In 1926, the painting of the Arno was included in an exhibition of The Philadelphia Ten. It received great praise from both viewers and art critics. The painting was later exhibited in exhibitions in New York, Boston, and Philadelphia, and it is now regarded as one of her best works. It was also reproduced on the cover of The Literary Digest in March of 1930. The painting was acquired by her local high school, mostly likely after the school opened in 1931. Around 1934, Fern stopped exhibiting with The Philadelphia Ten and instead focused on exhibiting at her studio,

During her artistic career she received several awards including the Shillard Medal in Philadelphia, a Gold Medal from the Exposition of Women’s Achievements, another Gold Medal from the Plastics Club of Philadelphia, and the Kansas City H.O. Dean Prize for Landscape.

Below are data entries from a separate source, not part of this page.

/-! ### PWR device page (Table 18-8) -/

/-- `PWR_STAT_STATE` (Table 18-8). -/
def F.PWR_STAT_STATE : Fld := ⟨0x100, 0, 2, 0, 634⟩
/-- `PWR_STAT_VIN_OK` (Table 18-8). -/
def F.PWR_STAT_VIN_OK : Fld := ⟨0x100, 4, 1, 1, 635⟩
/-- `PWR_DOM_ON` (Table 18-8). -/
def F.PWR_DOM_ON : Fld := ⟨0x104, 0, 30, 0x3fffffff, 636⟩
/-- `PWR_TJ` (Table 18-8). -/
def F.PWR_TJ : Fld := ⟨0x108, 0, 8, 0, 637⟩
/-- `PWR_SLEEP_CTRL_WAKE_EN` (Table 18-8). -/
def F.PWR_SLEEP_CTRL_WAKE_EN : Fld := ⟨0x10c, 0, 1, 1, 638⟩
/-- `PWR_SLEEP_CTRL_PCIE_EN` (Table 18-8). -/
def F.PWR_SLEEP_CTRL_PCIE_EN : Fld := ⟨0x10c, 1, 1, 1, 639⟩
/-- `PWR_SLEEP_CTRL_TIMER_EN` (Table 18-8). -/
def F.PWR_SLEEP_CTRL_TIMER_EN : Fld := ⟨0x10c, 2, 1, 0, 640⟩
/-- `PWR_SLEEP_CTRL_SREQ_EN` (Table 18-8). -/
def F.PWR_SLEEP_CTRL_SREQ_EN : Fld := ⟨0x10c, 3, 1, 0, 641⟩
/-- `PWR_WAKE_TIME_SEC_LO` (Table 18-8). -/
def F.PWR_WAKE_TIME_SEC_LO : Fld := ⟨0x110, 0, 32, 0, 642⟩
/-- `PWR_WAKE_TIME_SEC_HI` (Table 18-8). -/
def F.PWR_WAKE_TIME_SEC_HI : Fld := ⟨0x114, 0, 16, 0, 643⟩
/-- `PWR_WAKE_TIME_NS` (Table 18-8). -/
def F.PWR_WAKE_TIME_NS : Fld := ⟨0x118, 0, 32, 0, 644⟩
/-- `PWR_LAST_WAKE_SRC` (Table 18-8). -/
def F.PWR_LAST_WAKE_SRC : Fld := ⟨0x11c, 0, 3, 0, 645⟩
/-- `PWR_ILIM` (Table 18-8). -/
def F.PWR_ILIM : Fld := ⟨0x120, 0, 7, 0x70, 646⟩
/-- `PWR_MON_VIN` (Table 18-8). -/
def F.PWR_MON_VIN : Fld := ⟨0x124, 0, 16, 0, 647⟩
/-- `PWR_MON_IIN` (Table 18-8). -/
def F.PWR_MON_IIN : Fld := ⟨0x124, 16, 16, 0, 648⟩
/-- `SLEEPS` (Table 18-8). -/
def F.SLEEPS : Fld := ⟨0x50, 0, 32, 0, 649⟩
/-- `SLEEP_ABORTS` (Table 18-8). -/
def F.SLEEP_ABORTS : Fld := ⟨0x54, 0, 32, 0, 650⟩
/-- `BROWNOUTS` (Table 18-8). -/
def F.BROWNOUTS : Fld := ⟨0x58, 0, 32, 0, 651⟩

/-! ### PWR partition page (Table 18-8) -/

/-- `PWR_P_SLEEP_VOTE` (Table 18-8). -/
def F.PWR_P_SLEEP_VOTE : Fld := ⟨0x100, 0, 1, 0, 652⟩
/-- `PWR_P_STAT_STATE` (Table 18-8). -/
def F.PWR_P_STAT_STATE : Fld := ⟨0x104, 0, 2, 0, 653⟩
/-- `PWR_P_STAT_ALL_VOTED` (Table 18-8). -/
def F.PWR_P_STAT_ALL_VOTED : Fld := ⟨0x104, 4, 1, 0, 654⟩

/-! ### Recovery BAR0 (Table 19-9) -/

/-- `REC_ID` (Table 19-9). -/
def F.REC_ID : Fld := ⟨0, 0, 32, 0x525f0021, 655⟩
/-- `REC_STAT_BUSY` (Table 19-9). -/
def F.REC_STAT_BUSY : Fld := ⟨4, 0, 1, 0, 656⟩
/-- `REC_STAT_RESULT` (Table 19-9). -/
def F.REC_STAT_RESULT : Fld := ⟨4, 4, 4, 0, 657⟩
/-- `REC_STAT_REASON` (Table 19-9). -/
def F.REC_STAT_REASON : Fld := ⟨4, 8, 4, 0, 658⟩
/-- `REC_STAT_CAUSE` (Table 19-9). -/
def F.REC_STAT_CAUSE : Fld := ⟨4, 12, 1, 0, 659⟩
/-- `REC_OFFSET` (Table 19-9). -/
def F.REC_OFFSET : Fld := ⟨8, 12, 12, 0, 660⟩
/-- `REC_LEN` (Table 19-9). -/
def F.REC_LEN : Fld := ⟨0xc, 0, 16, 0, 661⟩
/-- `REC_CMD` (Table 19-9). -/
def F.REC_CMD : Fld := ⟨0x10, 0, 3, 0, 662⟩
/-- `REC_SLOT` (Table 19-9). -/
def F.REC_SLOT : Fld := ⟨0x14, 0, 1, 0, 663⟩
/-- `REC_BUFFER` of entry i (Table 19-9). -/
def F.REC_BUFFER (i : Nat) : Fld := ⟨0x8000 + 4 * i, 0, 32, 0, 664⟩

/-! ### BOOT page (Table 19-10) -/

/-- `BOOT_STAT_READY` (Table 19-10). -/
def F.BOOT_STAT_READY : Fld := ⟨0x100, 0, 1, 0, 665⟩
/-- `BOOT_STAT_SLOT` (Table 19-10). -/
def F.BOOT_STAT_SLOT : Fld := ⟨0x100, 1, 1, 0, 666⟩
/-- `BOOT_STAT_TRIAL` (Table 19-10). -/
def F.BOOT_STAT_TRIAL : Fld := ⟨0x100, 2, 1, 0, 667⟩
/-- `BOOT_STAT_FALLBACK` (Table 19-10). -/
def F.BOOT_STAT_FALLBACK : Fld := ⟨0x100, 3, 1, 0, 668⟩
/-- `BOOT_LAST_REASON` (Table 19-10). -/
def F.BOOT_LAST_REASON : Fld := ⟨0x104, 0, 4, 0, 669⟩
/-- `BOOT_LAST_SLOT` (Table 19-10). -/
def F.BOOT_LAST_SLOT : Fld := ⟨0x104, 4, 1, 0, 670⟩
/-- `BOOT_LAST_PART` (Table 19-10). -/
def F.BOOT_LAST_PART : Fld := ⟨0x104, 8, 8, 0, 671⟩
/-- `BOOT_VER_ACT` (Table 19-10). -/
def F.BOOT_VER_ACT : Fld := ⟨0x108, 0, 32, 0, 672⟩
/-- `BOOT_SVN_ACT` (Table 19-10). -/
def F.BOOT_SVN_ACT : Fld := ⟨0x10c, 0, 32, 0, 673⟩
/-- `BOOT_SVN_MIN` (Table 19-10). -/
def F.BOOT_SVN_MIN : Fld := ⟨0x110, 0, 32, 0, 674⟩
/-- `BOOT_PART_SEL` (Table 19-10). -/
def F.BOOT_PART_SEL : Fld := ⟨0x114, 0, 4, 1, 675⟩
/-- `BOOT_PART_VER` (Table 19-10). -/
def F.BOOT_PART_VER : Fld := ⟨0x118, 0, 32, 0, 676⟩
/-- `BOOT_SLOT_STAT_A` (Table 19-10). -/
def F.BOOT_SLOT_STAT_A : Fld := ⟨0x11c, 0, 3, 0, 677⟩
/-- `BOOT_SLOT_STAT_B` (Table 19-10). -/
def F.BOOT_SLOT_STAT_B : Fld := ⟨0x11c, 4, 3, 0, 678⟩
/-- `BOOT_UPD_SRC_LO` (Table 19-10). -/
def F.BOOT_UPD_SRC_LO : Fld := ⟨0x120, 12, 20, 0, 679⟩
/-- `BOOT_UPD_SRC_HI` (Table 19-10). -/
def F.BOOT_UPD_SRC_HI : Fld := ⟨0x124, 0, 3, 0, 680⟩
/-- `BOOT_UPD_LEN` (Table 19-10). -/
def F.BOOT_UPD_LEN : Fld := ⟨0x128, 0, 24, 0, 681⟩
/-- `BOOT_UPD_CMD_WRITE` (Table 19-10). -/
def F.BOOT_UPD_CMD_WRITE : Fld := ⟨0x12c, 0, 1, 0, 682⟩
/-- `BOOT_UPD_CMD_PEND` (Table 19-10). -/
def F.BOOT_UPD_CMD_PEND : Fld := ⟨0x12c, 1, 1, 0, 683⟩
/-- `BOOT_UPD_CMD_UNPEND` (Table 19-10). -/
def F.BOOT_UPD_CMD_UNPEND : Fld := ⟨0x12c, 2, 1, 0, 684⟩
/-- `BOOT_UPD_CMD_RECOVER` (Table 19-10). -/
def F.BOOT_UPD_CMD_RECOVER : Fld := ⟨0x12c, 3, 1, 0, 685⟩
/-- `BOOT_UPD_STAT_BUSY` (Table 19-10). -/
def F.BOOT_UPD_STAT_BUSY : Fld := ⟨0x130, 0, 1, 0, 686⟩
/-- `BOOT_UPD_STAT_RESULT` (Table 19-10). -/
def F.BOOT_UPD_STAT_RESULT : Fld := ⟨0x130, 4, 4, 0, 687⟩
/-- `BOOT_VER_A` (Table 19-10). -/
def F.BOOT_VER_A : Fld := ⟨0x134, 0, 32, 0, 688⟩
/-- `BOOT_VER_B` (Table 19-10). -/
def F.BOOT_VER_B : Fld := ⟨0x138, 0, 32, 0, 689⟩
/-- `BOOT_FLASH_ID` (Table 19-10). -/
def F.BOOT_FLASH_ID : Fld := ⟨0x13c, 0, 24, 0, 690⟩
/-- `BOOT_FLASH_SIZE` (Table 19-10). -/
def F.BOOT_FLASH_SIZE : Fld := ⟨0x140, 0, 16, 0, 691⟩
/-- `BOOTS` (Table 19-10). -/
def F.BOOTS : Fld := ⟨0x50, 0, 32, 0, 692⟩
/-- `FALLBACKS` (Table 19-10). -/
def F.FALLBACKS : Fld := ⟨0x54, 0, 32, 0, 693⟩
/-- `FLASH_OPS` (Table 19-10). -/
def F.FLASH_OPS : Fld := ⟨0x58, 0, 32, 0, 694⟩

/-! ### LCS page (Table 20-8) -/

/-- `LCS_STATE_STATE` (Table 20-8). -/
def F.LCS_STATE_STATE : Fld := ⟨0x100, 0, 3, 2, 695⟩
/-- `LCS_STATE_CYCLES` (Table 20-8). -/
def F.LCS_STATE_CYCLES : Fld := ⟨0x100, 4, 2, 0, 696⟩
/-- `LCS_STATE_ERASE_PEND` (Table 20-8). -/
def F.LCS_STATE_ERASE_PEND : Fld := ⟨0x100, 8, 1, 0, 697⟩
/-- `LCS_TRANS_TARGET` (Table 20-8). -/
def F.LCS_TRANS_TARGET : Fld := ⟨0x104, 0, 3, 0, 698⟩
/-- `LCS_TRANS_ERASE` (Table 20-8). -/
def F.LCS_TRANS_ERASE : Fld := ⟨0x104, 8, 3, 0, 699⟩
/-- `LCS_TRANS_STAT_BUSY` (Table 20-8). -/
def F.LCS_TRANS_STAT_BUSY : Fld := ⟨0x108, 0, 1, 0, 700⟩
/-- `LCS_TRANS_STAT_RESULT` (Table 20-8). -/
def F.LCS_TRANS_STAT_RESULT : Fld := ⟨0x108, 4, 4, 0, 701⟩
/-- `LCS_SERIAL` (Table 20-8). -/
def F.LCS_SERIAL : Fld := ⟨0x110, 0, 64, 0, 702⟩
/-- `LCS_FUSE_SEL_WORD` (Table 20-8). -/
def F.LCS_FUSE_SEL_WORD : Fld := ⟨0x118, 0, 5, 0, 703⟩
/-- `LCS_FUSE_SEL_ROW` (Table 20-8). -/
def F.LCS_FUSE_SEL_ROW : Fld := ⟨0x118, 8, 8, 0, 704⟩
/-- `LCS_FUSE_DATA` (Table 20-8). -/
def F.LCS_FUSE_DATA : Fld := ⟨0x11c, 0, 32, 0, 705⟩
/-- `LCS_FUSE_CMD_PROG` (Table 20-8). -/
def F.LCS_FUSE_CMD_PROG : Fld := ⟨0x120, 0, 1, 0, 706⟩
/-- `LCS_FUSE_RD` (Table 20-8). -/
def F.LCS_FUSE_RD : Fld := ⟨0x124, 0, 32, 0, 707⟩
/-- `LCS_FUSE_STAT_BUSY` (Table 20-8). -/
def F.LCS_FUSE_STAT_BUSY : Fld := ⟨0x128, 0, 1, 0, 708⟩
/-- `LCS_FUSE_STAT_RESULT` (Table 20-8). -/
def F.LCS_FUSE_STAT_RESULT : Fld := ⟨0x128, 4, 4, 0, 709⟩
/-- `LCS_POLICY_AUTO` (Table 20-8). -/
def F.LCS_POLICY_AUTO : Fld := ⟨0x130, 1, 9, 0x1ff, 710⟩
/-- `LCS_PROP_HEAD_ID` (Table 20-8). -/
def F.LCS_PROP_HEAD_ID : Fld := ⟨0x134, 0, 8, 0, 711⟩
/-- `LCS_PROP_HEAD_KIND` (Table 20-8). -/
def F.LCS_PROP_HEAD_KIND : Fld := ⟨0x134, 8, 4, 0, 712⟩
/-- `LCS_PROP_HEAD_INST` (Table 20-8). -/
def F.LCS_PROP_HEAD_INST : Fld := ⟨0x134, 12, 12, 0, 713⟩
/-- `LCS_PROP_HEAD_CAUSE` (Table 20-8). -/
def F.LCS_PROP_HEAD_CAUSE : Fld := ⟨0x134, 24, 4, 0, 714⟩
/-- `LCS_PROP_HEAD_VALID` (Table 20-8). -/
def F.LCS_PROP_HEAD_VALID : Fld := ⟨0x134, 28, 1, 0, 715⟩
/-- `LCS_PROP_CTL_ID` (Table 20-8). -/
def F.LCS_PROP_CTL_ID : Fld := ⟨0x138, 0, 8, 0, 716⟩
/-- `LCS_PROP_CTL_APPROVE` (Table 20-8). -/
def F.LCS_PROP_CTL_APPROVE : Fld := ⟨0x138, 8, 1, 0, 717⟩
/-- `LCS_PROP_CTL_REJECT` (Table 20-8). -/
def F.LCS_PROP_CTL_REJECT : Fld := ⟨0x138, 9, 1, 0, 718⟩
/-- `LCS_PROP_STAT_LEVEL` (Table 20-8). -/
def F.LCS_PROP_STAT_LEVEL : Fld := ⟨0x13c, 0, 5, 0, 719⟩
/-- `LCS_PROP_LAST_ID` (Table 20-8). -/
def F.LCS_PROP_LAST_ID : Fld := ⟨0x140, 0, 8, 0, 720⟩
/-- `LCS_PROP_LAST_NO_SPARE` (Table 20-8). -/
def F.LCS_PROP_LAST_NO_SPARE : Fld := ⟨0x140, 8, 1, 0, 721⟩
/-- `LCS_ATTEST_PART` (Table 20-8). -/
def F.LCS_ATTEST_PART : Fld := ⟨0x150, 0, 2, 0, 722⟩
/-- `LCS_ATTEST_GO` (Table 20-8). -/
def F.LCS_ATTEST_GO : Fld := ⟨0x150, 8, 1, 0, 723⟩
/-- `LCS_ATTEST_NOKEY` (Table 20-8). -/
def F.LCS_ATTEST_NOKEY : Fld := ⟨0x150, 9, 1, 0, 724⟩
/-- `LCS_ATTEST_CHAL` of entry i (Table 20-8). -/
def F.LCS_ATTEST_CHAL (i : Nat) : Fld := ⟨0x160 + 4 * i, 0, 32, 0, 725⟩
/-- `LCS_ATTEST_TAG` of entry i (Table 20-8). -/
def F.LCS_ATTEST_TAG (i : Nat) : Fld := ⟨0x180 + 4 * i, 0, 32, 0, 726⟩
/-- `PROPOSALS` (Table 20-8). -/
def F.PROPOSALS : Fld := ⟨0x50, 0, 32, 0, 727⟩
/-- `PROP_MERGED` (Table 20-8). -/
def F.PROP_MERGED : Fld := ⟨0x54, 0, 32, 0, 728⟩
/-- `SUBSTITUTIONS` (Table 20-8). -/
def F.SUBSTITUTIONS : Fld := ⟨0x58, 0, 32, 0, 729⟩

/-! ### PTB page (Table 20-9) -/

/-- `PTB_UNLOCK` (Table 20-9). -/
def F.PTB_UNLOCK : Fld := ⟨0x100, 0, 1, 0, 730⟩
/-- `PTB_STAT_UNLOCKED` (Table 20-9). -/
def F.PTB_STAT_UNLOCKED : Fld := ⟨0x104, 0, 1, 0, 731⟩
/-- `PTB_STAT_ACTIVE` (Table 20-9). -/
def F.PTB_STAT_ACTIVE : Fld := ⟨0x104, 1, 1, 0, 732⟩
/-- `PTB_STAT_ANNOUNCED` (Table 20-9). -/
def F.PTB_STAT_ANNOUNCED : Fld := ⟨0x104, 2, 1, 0, 733⟩
/-- `PTB_TIMEOUT` (Table 20-9). -/
def F.PTB_TIMEOUT : Fld := ⟨0x108, 0, 16, 0, 734⟩
/-- `PTB_CTRL_EN` of entry i (Table 20-9). -/
def F.PTB_CTRL_EN (i : Nat) : Fld := ⟨0x110 + 0x10 * i, 0, 1, 0, 735⟩
/-- `PTB_CTRL_TYPE` of entry i (Table 20-9). -/
def F.PTB_CTRL_TYPE (i : Nat) : Fld := ⟨0x110 + 0x10 * i, 1, 4, 0, 736⟩
/-- `PTB_CTRL_A` of entry i (Table 20-9). -/
def F.PTB_CTRL_A (i : Nat) : Fld := ⟨0x110 + 0x10 * i, 8, 8, 0, 737⟩
/-- `PTB_CTRL_B` of entry i (Table 20-9). -/
def F.PTB_CTRL_B (i : Nat) : Fld := ⟨0x110 + 0x10 * i, 16, 16, 0, 738⟩
/-- `PTB_MAG` of entry i (Table 20-9). -/
def F.PTB_MAG (i : Nat) : Fld := ⟨0x114 + 0x10 * i, 0, 32, 0, 739⟩
/-- `PTB_RATE` of entry i (Table 20-9). -/
def F.PTB_RATE (i : Nat) : Fld := ⟨0x118 + 0x10 * i, 0, 5, 0, 740⟩
/-- `PTB_COUNT` of entry i (Table 20-9). -/
def F.PTB_COUNT (i : Nat) : Fld := ⟨0x11c + 0x10 * i, 0, 32, 0, 741⟩

/-- Word w of the set window (Tables 8-5, 8-6); the spec gives no reset value: 0 (log 6). -/
def F.BNK_SETWIN (i : Nat) : Fld := ⟨0x1000 + 4 * i, 0, 32, 0, 742⟩
/-- Device-wide sum of `EDG_LOST` (R322). -/
def F.EDG_LOST_SUM : Fld := ⟨0x50, 0, 32, 0, 743⟩
/-- Device-wide sum of `SR_DROP` (R322). -/
def F.SR_DROP_SUM : Fld := ⟨0x54, 0, 32, 0, 744⟩
/-- `CAL_P_REQ.CLASSES` of a CAL partition page (R363). -/
def F.CAL_P_REQ_CLASSES : Fld := ⟨0x100, 0, 3, 0, 745⟩
/-- `CAL_P_REQ.GO` of a CAL partition page (R363). -/
def F.CAL_P_REQ_GO : Fld := ⟨0x100, 8, 1, 0, 746⟩
/-- `CAL_P_REQ.BANKS` of a CAL partition page (R363). -/
def F.CAL_P_REQ_BANKS : Fld := ⟨0x100, 16, 16, 0, 747⟩
/-! ### Rows of each page -/

/-- Rows of the TIM device page (Table 2-2) and, with the same offsets, partition time bases (R63), part 0. -/
def rows_timBase0 : List RegRow := [
  ⟨fun _ => F.TIM_REF_CTRL_SEL, 0, 1, .rw, true, false⟩,
  ⟨fun _ => F.TIM_REF_CTRL_REVERT, 0, 1, .rw, true, false⟩,
  ⟨fun _ => F.TIM_REF_CTRL_SLEW, 0, 1, .rw, true, false⟩,
  ⟨fun _ => F.TIM_REF_CTRL_QUAL, 0, 1, .rw, true, false⟩,
  ⟨fun _ => F.TIM_REF_STAT_ACTIVE, 0, 1, .ro, false, false⟩,
  ⟨fun _ => F.TIM_REF_STAT_HOLDOVER, 0, 1, .ro, false, false⟩,
  ⟨fun _ => F.TIM_REF_STAT_SLEWING, 0, 1, .ro, false, false⟩,
  ⟨fun _ => F.TIM_REF_STAT_REFCLK_OK, 0, 1, .ro, false, false⟩,
  ⟨fun _ => F.TIM_REF_STAT_TL0_OK, 0, 1, .ro, false, false⟩,
  ⟨fun _ => F.TIM_REF_STAT_XTAL_OK, 0, 1, .ro, false, false⟩,
  ⟨fun _ => F.TIM_HOLD_EST, 0, 1, .ro, false, false⟩,
  ⟨fun _ => F.TIM_HOLD_TIME, 0, 1, .ro, false, false⟩,
  ⟨fun _ => F.TIM_AGEING_AGE, 0, 1, .rw, true, false⟩,
  ⟨fun _ => F.TIM_AGEING_AGE_UNC, 0, 1, .rw, true, false⟩,
  ⟨fun _ => F.TIM_FREQ_UNC, 0, 1, .ro, false, false⟩,
  ⟨fun _ => F.TIM_XTAL_OFFS, 0, 1, .ro, false, false⟩,
  ⟨fun _ => F.TIM_HOLD_LIM, 0, 1, .rw, true, false⟩,
  ⟨fun _ => F.TIM_DTB_SUBNS, 0, 1, .ro, false, false⟩,
  ⟨fun _ => F.TIM_DTB_NS, 0, 1, .ro, false, false⟩,
  ⟨fun _ => F.TIM_DTB_SEC_LO, 0, 1, .ro, false, false⟩,
  ⟨fun _ => F.TIM_DTB_SEC_HI, 0, 1, .ro, false, false⟩,
  ⟨fun _ => F.TIM_DTB_INC_LO, 0, 1, .rw, true, false⟩,
  ⟨fun _ => F.TIM_DTB_INC_HI, 0, 1, .rw, true, false⟩,
  ⟨fun _ => F.TIM_DTB_ADJ_LO, 0, 1, .rw, true, false⟩,
  ⟨fun _ => F.TIM_DTB_ADJ_HI, 0, 1, .rw, true, false⟩,
  ⟨fun _ => F.TIM_DTB_SET_SUBNS, 0, 1, .rw, true, false⟩,
  ⟨fun _ => F.TIM_DTB_SET_NS, 0, 1, .rw, true, false⟩,
  ⟨fun _ => F.TIM_DTB_SET_SEC_LO, 0, 1, .rw, true, false⟩,
  ⟨fun _ => F.TIM_DTB_SET_SEC_HI, 0, 1, .rw, true, false⟩,
  ⟨fun _ => F.TIM_DTB_CMD_INC_GO, 0, 1, .w1s, true, false⟩]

Coppedge died at her New Hope home on April 21st, 1951 at the age of 67. Her husband, Robert W. Coppedge, died in New Hope, Pennsylvania in 1948. The Coppedges, who were married in 1904, remained husband and wife for 44 years. Fern Coppedge was one of America’s most prolific painters, having completed over five thousand works during her lifetime. I will leave the last word on Fern Coppedge and her paintings to Arthur Edward Bye, an American landscape architect born in the Netherlands who grew up in Pennsylvania who said:
“…Man and his activities seem pleasantly remote but not absent in her landscapes. She fills them with houses and churches, lanes, bridges, and canals. They have therefore, that suggestion of human life, coloured with brightness, exuberant, which best answers the needs of most of us…”
Most of the information for this blog came from the website Pennsylvania through the eyes of Fern I Coppedge.